📖 Day 2 – Functions & Calculations
First Operations in Data & Python
Practising, making mistakes and correcting them during these first days, I was focused on building reusable functions in Python, and calculating financial metrics using functions.
Main Goals:
- Definition and call of simple functions
- Metrics (Volatility and Daily returns) calculation (manually)
- Structure code with a more readable logic
Step by Step
📍 Step 1: Defined a calc_daily_returns() function.

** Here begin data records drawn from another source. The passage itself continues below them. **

-- ==== Sys2Proof/Machine/Sreg.lean ====
section
/-!
DEFINITION. Special registers: SREAD and SWRITE (R30, R145 to R149, R166, R167), and the segment registers:
SEGLD (R222, R223, R390).
-/
namespace Sys2Proof.Machine

/-- The constants of R30 in the order of their codes (R145). -/
def sregConsts : List Nat :=
  [64, 4, 192, 12, 4, 4, 24, 2, 2048, 768, 512, 64, 128, 32, 1024, 16] ++
  [128, 32, 32, 4096, 32768, 256, 32768, 128, 2048, 64, 16, 16, 16, 64, 52, 0xC000000000] ++ [2000, 1]

/-- Registers whose Access is P-RO or P-RW. -/
def sregPriv (c : Nat) : Bool := c == 0x50 || (decide (0x60 ≤ c) && decide (c ≤ 0x64))
/-- The 64-bit registers of R166. -/
def sregWide (c : Nat) : Bool := [0x1F, 0x42, 0x43, 0x60, 0x62, 0x63].contains c
/-- The per-lane registers. -/
def sregLane (c : Nat) : Bool := c == 0x44 || c == 0x50

/-- BUDGET cycles of a VD; 20,000 when the descriptor holds 0 (R430). -/
def budgetOf (v : Option Vd) : Nat := match v with | some x => if x.budget = 0 then 20000 else x.budget | none => 20000

/-- Cycles left in the team's save budget (R146 HBUDGET, R430). -/
def budgetLeft (s : State) (t : Team) : Nat :=
  match t.save with
  | .saving since _ => budgetOf (s.vd t.part t.vd) - (s.cycle - since)
  | _ => 0

/-- The launch's seed (R113). -/
def seedOf (s : State) (lid : Nat) : Nat := match s.launch lid with | some l => l.r.seed.toNat | none => 0

/-- The value of a special register (R145 to R149); `L` selects the lane of a per-lane one. -/
def sregVal (s : State) (e : Env) (c L : Nat) : Nat :=
  let inH := e.p.privileged
  if c ≤ 0x21 then sregConsts.getD c 0
  else match c with
  | 0x40 => e.t.fctl.toNat
  | 0x41 => flagWord e.t
  | 0x42 => s.time % 2 ^ 64
  | 0x43 => s.cycle % 2 ^ 64
  | 0x44 => L
  | 0x45 => e.slot
  | 0x46 => e.t.place
  | 0x47 => e.t.wave
  | 0x48 => e.p.frame
  | 0x49 => e.f.refs
  | 0x4A => e.p.wbase
  | 0x4B => e.p.wsize
  | 0x4C => e.t.ktiles
  | 0x4D => seedOf s e.t.lid % 2 ^ 32
  | 0x4E => e.t.vd
  | 0x4F => if inH then 1 else 0
  | 0x50 => (Tab.get 0 e.p.lfsr L).toNat
  | 0x60 => if inH then e.p.hd.hepc else 0
  | 0x61 => if inH then e.p.hd.hcause.toNat else 0
  | 0x62 => if inH then e.p.hd.hrep.toNat else 0
  | 0x63 => e.p.hd.ctxbase
  | 0x64 => if inH then budgetLeft s e.t else 0
  | _ => 0

def sreadNeed (o : Ops) : Need :=
  let c := o.x10.toNat
  let w := if sregWide c then 2 else 1
  { type := o.d.cls == .v || (o.d.cls == .s && !sregLane c)
    regs := [opdUse o.d w w true], priv := sregPriv c, full := o.d.cls == .s }

def sreadEff (o : Ops) (s : State) (e : Env) (act : List Nat) : Eff :=
  let c := o.x10.toNat
  if o.d.cls = .s then { sw := [(o.d.n.toNat, b64 (sregVal s e c 0))] }
  else
    let dr := e.p.wbase + o.d.n.toNat
    { vw := act.flatMap fun L => vWrites (sregWide c) dr L (sregVal s e c L)
      tags := (List.range (if sregWide c then 2 else 1)).map fun i => (dr + i, 0) }

def execSread (o : Ops) (s : State) : Out := issue s (sreadNeed o) o.h fun e act => commit s e o.h.len (sreadEff o s e act)

/-- SWRITE is privileged; LFSR takes a varying source, every other register a uniform one (R148). -/
def swriteNeed (o : Ops) : Need :=
  { type := if o.x10 = 0x50 then o.a.cls == .v else o.a.cls == .s
    regs := [opdUse o.a 1 1 false], priv := true }

/-- Only FCTL and LFSR are writable; other writes are ignored (R147). Bits 31 to 3 of FCTL are reserved.
Log entry 20: DEDUCED. -/
def swriteApply (o : Ops) (e : Env) (act : List Nat) : Env :=
  if o.x10 = 0x40 then
    { e with t := { e.t with fctl := (e.f.sreg o.a.n.toNat).setWidth 32 &&& 7 } }
  else if o.x10 = 0x50 then
    e.apply { lf := act.map fun L => let x := b32 (e.p.readV o.a.n.toNat L); (L, if x = 0 then 1 else x) }
  else e

/-- Log entry 20: DEDUCED. -/
def execSwrite (o : Ops) (s : State) : Out :=
  issue s (swriteNeed o) o.h fun e act => commit s (swriteApply o e act) o.h.len {}

/-! ## Segments -/

def Team.seg (t : Team) (g : Seg) : SegReg :=
  match g with | .glb => t.glb | .scr => t.scr | .cst => t.cst | .spn => t.spn | .ctx => t.ctx

def Team.setSeg (t : Team) (g : Seg) (r : SegReg) : Team :=
  match g with
  | .glb => { t with glb := r } | .scr => { t with scr := r } | .cst => { t with cst := r }
  | .spn => { t with spn := r } | .ctx => { t with ctx := r }

def SegReg.val (r : SegReg) : Bool := r.lim.getLsbD 63
def SegReg.rd (r : SegReg) : Bool := r.lim.getLsbD 62
def SegReg.wr (r : SegReg) : Bool := r.lim.getLsbD 61
def SegReg.limit (r : SegReg) : Nat := r.lim.toNat % 2 ^ 53
def SegReg.addr (r : SegReg) : Nat := r.base.toNat % 2 ^ 52

/-- A segment register as the launch or SEGLD builds it. -/
def SegReg.make (base limit : Nat) (val rd wr : Bool) : SegReg :=
  { base := b64 (base % 2 ^ 52)
    lim := b64 (limit % 2 ^ 53 + (if val then 2 ^ 63 else 0) + (if rd then 2 ^ 62 else 0) + (if wr then 2 ^ 61 else 0)) }

/-- The segment of a code. -/
def segOfCode (n : Nat) : Seg := match n with | 0 => .glb | 1 => .scr | 2 => .cst | 3 => .spn | _ => .ctx

def segldNeed (o : Ops) : Need :=
  { type := o.a.cls == .s && (match o.b with | .reg b => b.cls == .s | .imm _ => false)
    regs := opdUse o.a 1 1 false :: (Ops.srcB o .raw).use_, priv := true }

/-- Does SEGLD refuse the pair (R390)? -/
def segldBad (t : Team) (g : Seg) (base lim : BitVec 64) : Bool :=
  let b := base.toNat
  let l := lim.toNat % 2 ^ 53
  decide (2 ^ 52 ≤ b) || lim.extractLsb' 53 8 != 0 || decide (2 ^ 52 < b + l) ||
  (g == .scr && (b != 0 || decide (t.salloc < l)))

def execSegld (o : Ops) (s : State) : Out :=
  issue s (segldNeed o) o.h fun e act =>
    let g := segOfCode o.x10.toNat
    let base := e.f.sreg o.a.n.toNat
    let lim := b64 ((Ops.srcB o .raw).readS e)
    if act.isEmpty then commit s e o.h.len {}
    else if segldBad e.t g base lim then trap s e .seg act
    else commit s { e with t := e.t.setSeg g { base := base, lim := lim } } o.h.len {}

end Sys2Proof.Machine
end

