/-- FILL: a sector of a line that merges nowhere on the way is copied; bytes that are not dirty take the
parent's data (R220, R229, R288). An L1 below an RDC fills from a sector the RDC holds. -/
def fillSector (s0 : State) (who : Sharer) (line sector : Nat) : State :=
  let parent := parentOf who line
  let ready := match parent with
    | none => !isMerging s0 line none
    | some d => !isMerging s0 line (some d) && !isMerging s0 line none && (s0.cline (.rdc d) line).valid.getLsbD sector
  if 4 ≤ sector || !canHold s0 who line || !ready || (s0.cline who line).valid.getLsbD sector then s0
  else
    match makeRooms s0 who line with
    | none => s0
    | some s =>
      let x := s.cline who line
      let idx := (List.range 32).map fun i => 32 * sector + i
      let data := idx.foldl (fun t i => if x.busy i then t else
        Tab.set 0 t i (match parent with | none => s.byte (linePa line + i) | some d => Tab.get 0 (s.cline (.rdc d) line).data i)) x.data
      let bad := fun w => match parent with
        | none => s.poisoned (linePa line + 8 * w)
        | some d => (s.cline (.rdc d) line).poison.getLsbD w
      let whole := fun w => (List.range 8).all fun j => x.busy (8 * w + j)
      let words := (List.range 4).map fun j => 4 * sector + j
      let poison := words.foldl (fun p w => setBitV p w (bad w && !whole w)) x.poison
      touchL2 (s.setCline who line { x with valid := x.valid ||| BitVec.twoPow 4 sector, data := data, poison := poison })
        who line (BitVec.twoPow 4 sector)

/-- The fetch of a request: a core's caches take the sectors that its bytes touch and that they miss (R220, R229). -/
def fetchLine (s : State) (core pa n : Nat) : State :=
  let line := lineOf pa
  let sectors := (List.range 4).filter fun k => (List.range n).any fun i => (pa + i) / 128 == line && (pa + i) % 128 / 32 == k
  let missing := sectors.filter fun k => (List.range n).any fun i => (pa + i) % 128 / 32 == k && !(s.cline (.l1 core) line).has ((pa + i) % 128)
  missing.foldl (fun s k => (pathOf core pa).reverse.foldl (fun s c => fillSector s c line k) s) s

/-- DIRECTORY_EVICT: a home recalls a line from every sharer. A sharer with dirty bytes writes them back, one with
none unmerged drops its copy, an RDC after the L1s below it; the step comes again until no sharer is left (R231). A recall that
comes to a closed port waits (R27). -/
def directoryEvict (s : State) (line : Nat) : State :=
  (holders s line).reverse.foldl (fun s h =>
    let x := s.cline h line
    if cutOff s line h then s
    else if x.dirty != 0 then writeBack s h line
    else if x.unmerged then s
    else staleSigs (dropReplica s h line) none (· == line)) s

/-! ## Reading and writing through the caches of a core -/

/-- Is the word of an address poisoned for a reader that goes through these caches? The first that marks the word or
holds it whole decides, and else the home (R221). -/
def markedVia (s : State) (pa : Nat) : List Sharer → Bool
  | [] => s.poisoned pa
  | c :: t =>
    let x := s.cline c (lineOf pa)
    x.poison.getLsbD (pa % 128 / 8) || (!x.covers (pa % 128 / 8) && markedVia s pa t)

/-- A byte as a reader finds it through these caches: where it is held first, else at home. -/
def byteVia (s : State) (path : List Sharer) (pa : Nat) : Byte × Bool :=
  let bad := markedVia s pa path
  let b := match path.find? fun c => (s.cline c (lineOf pa)).has (pa % 128) with
    | some c => Tab.get 0 (s.cline c (lineOf pa)).data (pa % 128)
    | none => s.byte pa
  (if bad then 0xFF else b, bad)

/-- A byte bound by a load (R280, R289): dirty in the write buffer, a valid replica, the RDC, the home. The
flag says that the word is poisoned. -/
def bindByte (s : State) (core pa : Nat) : Byte × Bool := byteVia s (pathOf core pa) pa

📍 Step 2: Added calc_annualized_return() and volatility calculations.
📍 Step 3: Tested functions with multiple tickers (in our case, I used a sample of 3 assets).
Challenges / Insights
- Mixed up local vs global variables inside functions.
- Made a comparison between .sum() vs .mean() for metric analysis.
- First approach with pandas.Series modules.
Code Snippet Final
```python
def calc_daily_returns(prices):
return prices.pct_change().dropna()
def analyse_returns(daily_returns):
avg = daily_returns.mean()
vol = daily_returns.std()
return {
"Annualized Return": (1+avg)**252 - 1,
"Annualized Volatility": vol*np.sqrt(252)
}
```
Next Step
👉 Work with pandas.DataFrame directly, instead of raw lists, for a faster and more accurate job.